The sample of inferred DIMs were, as mentioned above, retrieved from all human chromosomes in regions where duplications have been found to exist. The total number of DIMs sampled was so large (≈344,000) that we believe they can provide a general pattern of substitutions in segmental duplications. In contrast to unique DNA sequences, duplicated sequences frequently undergo homology-driven mutation when involved in either non-allelic homologous recombination or gene conversion [28
]. In the latter process, DNA repair of nucleotide mismatches in heteroduplex DNA intermediates has been shown to be GC-biased, providing a direct link to the GC-richness of duplications [51
]. Investigating the relationship between biased repair and the observed distribution of DIMs requires further work, considering that base mispairs are corrected with different efficiencies and specificities in mammals [52
]. The inferred point mutational spectrum was restricted to intergenic regions, excluding all DIMs located within RefSeq transcripts. Among all DIMs inferred, we thus omitted nearly 31.5% in our analyzed sample, as they all originated within UTRs, exons and introns residing in segmental duplications. As shown in early studies of molecular evolution, regions under functional constraints (i.e. human transcripts) show different patterns and rates of substitutions from selectively neutral sequences such as pseudogenes [53
]. In order to establish a neutral pattern of point mutations in segmental duplications, minimized with the confounding effects of natural selection, we excluded any mutational event in which either of the nucleotides were found inside RefSeq transcripts. Since the point mutational spectrum in coding regions of segmental duplications may display different characteristics than what we found in intergenic regions, we suggest that these nucleotide substitutions should be explored in further work.

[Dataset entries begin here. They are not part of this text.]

/-- Replace a binding-table entry of a stream unit, and re-send the refused transfers to it (R150, R152). -/
def State.publishEntry (s : State) (t : TileId) (l : Nat) (u : TileId) : State :=
  (s.modTile t fun x => { x with stream := { x.stream with binding := x.stream.binding.set l (some u) } }).resendAll t (toLogical l)

/-- No transfer of the partition that has not been refused is outstanding to a logical tile (R150, R244 step 5). -/
def State.noneTo (s : State) (p : Partition) (l : Nat) : Bool := p.workers.all fun t => (s.tiles.get t).stream.freeOf l

/-- The edge port by which a tile reaches an endpoint has reopened, or the alternate routes are in force (R152). -/
def State.routeBack (s : State) (t : TileId) (dst : Nat) : Bool :=
  s.fabric.alternates || ((exitRouter (epTile t) dst).map fun v => s.edgeOpen v).getD false

/-- BINDING_REPUBLISH (R150, R152): the placer republishes an entry of a tile's binding table while the tile that it names is Running and no transfer that has not been
refused is outstanding to the logical tile, or a route once the edge port has reopened or an alternate route exists. -/
def execBindingRepublish (t : TileId) (what : Republish) (s : State) : Host.Outcome State Fault Refusal :=
  .next (match s.seat t, what with
    | none, _ => s
    | some e, .entry l u =>
      let x := s.tiles.get t
      let same := (x.stream.binding[l.toNat]?).join == some u
      if (s.parts.get e.part).physOf l.toNat = some u ∧ (s.tiles.get u).island.state = .running ∧ (s.tiles.get u).island.ingressOpen = true ∧
          (same || x.stream.freeOf l.toNat) = true then
        s.publishEntry t l.toNat u
      else s
    | some _, .route dst => if s.routeBack t dst.1 then s.resendAll t (behindEdge dst.1) else s)

/-! ### What a chosen tile receives (R244, R246) -/

/-- The tables of a logical tile, read from the stacks: descriptors, operand records, binding table and scale tables (R244 step 3). -/
def Tile.loadTables (x : Tile) (p : Partition) (m : Image) (l : Nat) : Tile :=
  { x with
    stream := { x.stream with binding := p.place.binding }
    seqr := { x.seqr with
      descriptors := m.descriptorsOf l
      records := m.recordsOf l
      tables := p.weights.tables
      boundImage := BitVec.ofNat 32 m.revision } }

/-- Every block of a logical tile's share of a checkpoint carries the current step and attempt (R213). -/
def Partition.shareComplete (p : Partition) (d : Descriptor) : Bool :=
  (p.weights.region ⟨d.target / 2 ^ 32, .checkpoint, false⟩).tagged d.position (d.rowLen * d.rows) p.tag

/-- Restore a share into the store (R244 step 4). -/
def Tile.restoreShare (x : Tile) (p : Partition) (d : Descriptor) : Tile :=
  (List.range d.rows).foldl (fun (x : Tile) r =>
    x.storeWrite (d.addr + r * d.stride) (p.weights.read ⟨d.target / 2 ^ 32, .checkpoint, false⟩ (d.position + r * d.rowLen) d.rowLen) .passed) x

/-- The controller discards the stamp tables of a logical tile for a layer and later ones (R366). -/
def State.dropTables (s : State) (n : PartId) (l r : Nat) : State :=
  s.modPart n fun p => { p with replay := { p.replay with
    tables := p.replay.tables.filter fun t => !(t.1 == l && decide (r ≤ t.2.1) && t.2.1 != preambleLayer)
    blocks := p.replay.blocks.filter fun b => !(b.logical == l && decide (r ≤ b.layer) && b.layer != preambleLayer) } }

/-- Buckles of tile scope take their entry values at a layer, in the current generation (R266). -/
def State.enterBuckles (s : State) (n : PartId) (m : Image) (l r : Nat) : State :=
  let p := s.parts.get n
  (m.named l).eraseDups.foldl (fun (s : State) b =>
    if m.tileScope b = some l then s.setBuckle (p.physBuckle b) (m.entryValue l r b) else s) s

/-- The welt of the chosen tile takes over the sent maps of the logical tile (R267). -/
def State.moveSent (s : State) (old new_ : TileId) : State :=
  let maps := (s.tiles.get old).router.sentMaps
  (s.modTile new_ fun x => { x with router := { x.router with sentMaps := maps } }).modTile old Tile.clearSent

/-- A binding change is recorded: in the step's record and, for a substitution or a migration, in OD 0x2200.0A (R28, R250, R376). -/
def State.recordMove (s : State) (n : PartId) (v : Move) (cause : Nat) : State :=
  let p := s.parts.get n
  let s := s.sbEvent n (mkWord [at_ 56 1, at_ 0 v.logical]) (mkWord [at_ 16 v.source.1, at_ 0 v.target.1]) (BitVec.ofNat 64 cause)
  { s with placer := { s.placer with lastSubstitution := wordsBytes [
    mkWord [at_ 48 v.source.1, at_ 32 v.target.1, at_ 24 n.1, at_ 16 cause, at_ 8 v.logical], BitVec.ofNat 64 p.run.step,
    BitVec.ofNat 64 v.since, BitVec.ofNat 64 (s.time - v.since)] } }

/-- The logical tile stands on its new tile, and the move has ended (R244, R246). -/
def State.bindMove (s : State) (n : PartId) (v : Move) : State :=
  (s.modPart n fun p => { p with
    tiles := if p.tiles.contains v.target then p.tiles else p.tiles ++ [v.target]
    place := { p.place with binding := p.place.binding.set v.logical (some v.target) }
    moves := p.moves.filter (· != v) }).designate.refreshModule

/-- The placer republishes the entry of a logical tile in every stream unit of the partition (R244 step 5, R246 step 5). -/
def State.publishMove (s : State) (n : PartId) (v : Move) : State :=
  ((s.parts.get n).workers).foldl (fun (s : State) t => s.publishEntry t v.logical v.target) s

/-! ### Substitution (R244, R464) -/

/-- The code of the record that calls for a substitution, by its cause (R250). -/
def substCode (c : SubstCause) : Nat × Nat :=
  match c with
  | .fence => (1, 0x0111)
  | .death => (2, 0x0501)
  | .dieFault => (3, 0x0503)
  | .migration => (4, 0x0111)

/-- The layer at which a substitution restarts, when every condition of R464 holds. -/
def State.restartFor (s : State) (n : PartId) (m : Image) (v : Move) : Option Nat :=
  let p := s.parts.get n
  match p.restartOf v.logical v.layer with
  | none => none
  | some r =>
    let shares := m.shares v.logical
    if v.layer.isNone ∨ (s.tiles.get v.source).island.weltFailed = true ∨ v.blocked = true ∨ (decide (0 < r) && shares.any fun d => !p.shareComplete d) = true then none
    else some r

/-- Start the contexts of the chosen tile at the entry indices of the restart layer (R244 steps 3, 4 and 6, R266, R267, R464, R465). -/
def State.restartMove (s : State) (n : PartId) (m : Image) (v : Move) (r : Nat) : State :=
  let p := s.parts.get n
  let old := s.tiles.get v.source
  let first := m.entry v.logical r 2
  let kindOf := fun (arm : Nat) => ((m.armings v.logical (m.cmds v.logical 2).length).find? fun a => a.arm == arm).bind fun a =>
    (m.descriptor v.logical a.desc).map fun ws => (descOf ws).kind
  let s := (s.bindMove n v).dropTables n v.logical r
  let p' := s.parts.get n
  let s := s.modTile v.target fun x =>
    let x := x.loadTables p' m v.logical
    let x := ((m.shares v.logical).filter p.shareComplete).foldl (fun (x : Tile) d => x.restoreShare p d) x
    { x with
      vec := if r = 0 then { x.vec with gens := gensOf (p.snapshot v.logical) } else x.vec
      seqr := { x.seqr with
        ctxs := Vector.ofFn fun c => if p.run.running then Context.atStart (m.entry v.logical r c.1) else { Context.reset with pos := m.entry v.logical r c.1 }
        lastLayer := Vector.replicate 4 r
        counted := old.seqr.counted
        stepReady := false }
      faults := { x.faults with
        perLayer := old.faults.perLayer
        rerun := none
        spent := old.faults.spent.filter fun z => decide (first ≤ z.2) && kindOf z.1 == some 1 } }
  let s := (s.publishMove n v).enterBuckles n m v.logical r
  let s := s.moveSent v.source v.target
  s.modPart n fun p => { p with run := { p.run with ready := p.run.ready.filter (· != v.logical) } }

Most important, our computational analysis of segmental duplications in the human genome suggests that they can be utilized as a novel data source for the analysis of vertebrate point mutagenesis. There are essentially two different observations that support this claim. First, the distribution and context of computationally inferred DIMs and a set of high-quality set of SNPs in intergenic regions of the genome were largely similar (Figures , and ). Second, we found that a large fraction of the inferred DIMs overlap with verified SNPs, which provides evidence that our inference strategy is able to retrieve actual mutational events that lead to genetic variation. Moreover, our inferred set of nucleotide substitutions originates from regions in all human chromosomes, as segmental duplications are not restricted to any particular chromosome, but rather distributed in a genome-wide fashion. We believe that the inferred dataset of point mutations may be a valuable complement to SNPs for the analysis of human genetic variation.